**Records from a dataset**

-- ==== Sys2Proof/Machine/Envelope.lean ====
section
/-! DEFINITION. The envelope generator of a voice (40_synthesis.md R125 to R133). -/

namespace Sys2Proof.Machine

/-- `env_count` after the increment of this tick, as an integer: R125, R128 and R130 compare it with
`MASK` before it is stored (R36). -/
def Voice.nextEnvCount (V : Voice) : Nat := V.envCount.toNat + 1

/-- The attack target, recomputed on every ATTACK tick (R126). -/
def attackTarget (velocity : Data7) : Int :=
  asr (Config.envRange * Config.attackScalar * velocity.toNat) Config.envShiftA + Config.envFloor

/-- The attack envelope value at counter `n` (R127). -/
def attackEnv (velocity : Data7) (n : Nat) : Int :=
  asr (tableRead .attackCurve (tableIndex n) * Config.envRange * velocity.toNat) Config.envShiftA
    + Config.envFloor

/-- The decay curve between `start` and `target` at counter `n`, with a signed difference
(R128, R130). -/
def decayEnv (start target : Int) (n : Nat) : Int :=
  asr (tableRead .decayCurve (tableIndex n) * (start - target)) Config.envShiftD + target

/-- The transition of an exhausted counter: the next state, the counter at 0 and the start point at
the target of the stage that ends; `env` is not written (R133). -/
def Voice.enterStage (V : Voice) (next : Adsr) (target : Int) : Voice :=
  { V with adsrState := next, envCount := 0, envStart := target }

/-- A tick inside a stage: the counter advances and `env` is written. -/
def Voice.stayInStage (V : Voice) (env : Int) : Voice :=
  { V with envCount := BitVec.ofNat 15 V.nextEnvCount, env := env }

/-- ATTACK (R125). -/
def Voice.attackStep (V : Voice) : Voice :=
  if Config.mask < V.nextEnvCount then V.enterStage .decay (attackTarget V.velocity)
  else V.stayInStage (attackEnv V.velocity V.nextEnvCount)

/-- DECAY (R128). -/
def Voice.decayStep (V : Voice) : Voice :=
  if Config.mask < V.nextEnvCount then V.enterStage .sustain Config.sustainLevel
  else V.stayInStage (decayEnv V.envStart Config.sustainLevel V.nextEnvCount)

/-- SUSTAIN: only a cleared gate changes anything; `env` and `env_start` stay (R129, R132). -/
def Voice.sustainStep (V : Voice) : Voice :=
  if V.gate then V else { V with adsrState := .release, envCount := 0 }

/-- RELEASE, towards 0 (R130). -/
def Voice.releaseStep (V : Voice) : Voice :=
  if Config.mask < V.nextEnvCount then V.enterStage .attack 0
  else V.stayInStage (decayEnv V.envStart 0 V.nextEnvCount)

/-- The envelope step of a tick (R125 to R130). -/
def Voice.envelopeStep (V : Voice) : Voice :=
  match V.adsrState with
  | .attack => V.attackStep
  | .decay => V.decayStep
  | .sustain => V.sustainStep
  | .release => V.releaseStep

end Sys2Proof.Machine
end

**Problem**
Please set down each entry again, word for word.

**Result of this exercise**
-- ==== Sys2Proof/Machine/Envelope.lean ====
section
/-! DEFINITION. The envelope generator of a voice (40_synthesis.md R125 to R133). -/

namespace Sys2Proof.Machine

/-- `env_count` after the increment of this tick, as an integer: R125, R128 and R130 compare it with
`MASK` before it is stored (R36). -/
def Voice.nextEnvCount (V : Voice) : Nat := V.envCount.toNat + 1

/-- The attack target, recomputed on every ATTACK tick (R126). -/
def attackTarget (velocity : Data7) : Int :=
  asr (Config.envRange * Config.attackScalar * velocity.toNat) Config.envShiftA + Config.envFloor

/-- The attack envelope value at counter `n` (R127). -/
def attackEnv (velocity : Data7) (n : Nat) : Int :=
  asr (tableRead .attackCurve (tableIndex n) * Config.envRange * velocity.toNat) Config.envShiftA
    + Config.envFloor

/-- The decay curve between `start` and `target` at counter `n`, with a signed difference
(R128, R130). -/
def decayEnv (start target : Int) (n : Nat) : Int :=
  asr (tableRead .decayCurve (tableIndex n) * (start - target)) Config.envShiftD + target

/-- The transition of an exhausted counter: the next state, the counter at 0 and the start point at
the target of the stage that ends; `env` is not written (R133). -/
def Voice.enterStage (V : Voice) (next : Adsr) (target : Int) : Voice :=
  { V with adsrState := next, envCount := 0, envStart := target }

/-- A tick inside a stage: the counter advances and `env` is written. -/
def Voice.stayInStage (V : Voice) (env : Int) : Voice :=
  { V with envCount := BitVec.ofNat 15 V.nextEnvCount, env := env }

/-- ATTACK (R125). -/
def Voice.attackStep (V : Voice) : Voice :=
  if Config.mask < V.nextEnvCount then V.enterStage .decay (attackTarget V.velocity)
  else V.stayInStage (attackEnv V.velocity V.nextEnvCount)

/-- DECAY (R128). -/
def Voice.decayStep (V : Voice) : Voice :=
  if Config.mask < V.nextEnvCount then V.enterStage .sustain Config.sustainLevel
  else V.stayInStage (decayEnv V.envStart Config.sustainLevel V.nextEnvCount)

/-- SUSTAIN: only a cleared gate changes anything; `env` and `env_start` stay (R129, R132). -/
def Voice.sustainStep (V : Voice) : Voice :=
  if V.gate then V else { V with adsrState := .release, envCount := 0 }

/-- RELEASE, towards 0 (R130). -/
def Voice.releaseStep (V : Voice) : Voice :=
  if Config.mask < V.nextEnvCount then V.enterStage .attack 0
  else V.stayInStage (decayEnv V.envStart 0 V.nextEnvCount)

/-- The envelope step of a tick (R125 to R130). -/
def Voice.envelopeStep (V : Voice) : Voice :=
  match V.adsrState with
  | .attack => V.attackStep
  | .decay => V.decayStep
  | .sustain => V.sustainStep
  | .release => V.releaseStep

end Sys2Proof.Machine
end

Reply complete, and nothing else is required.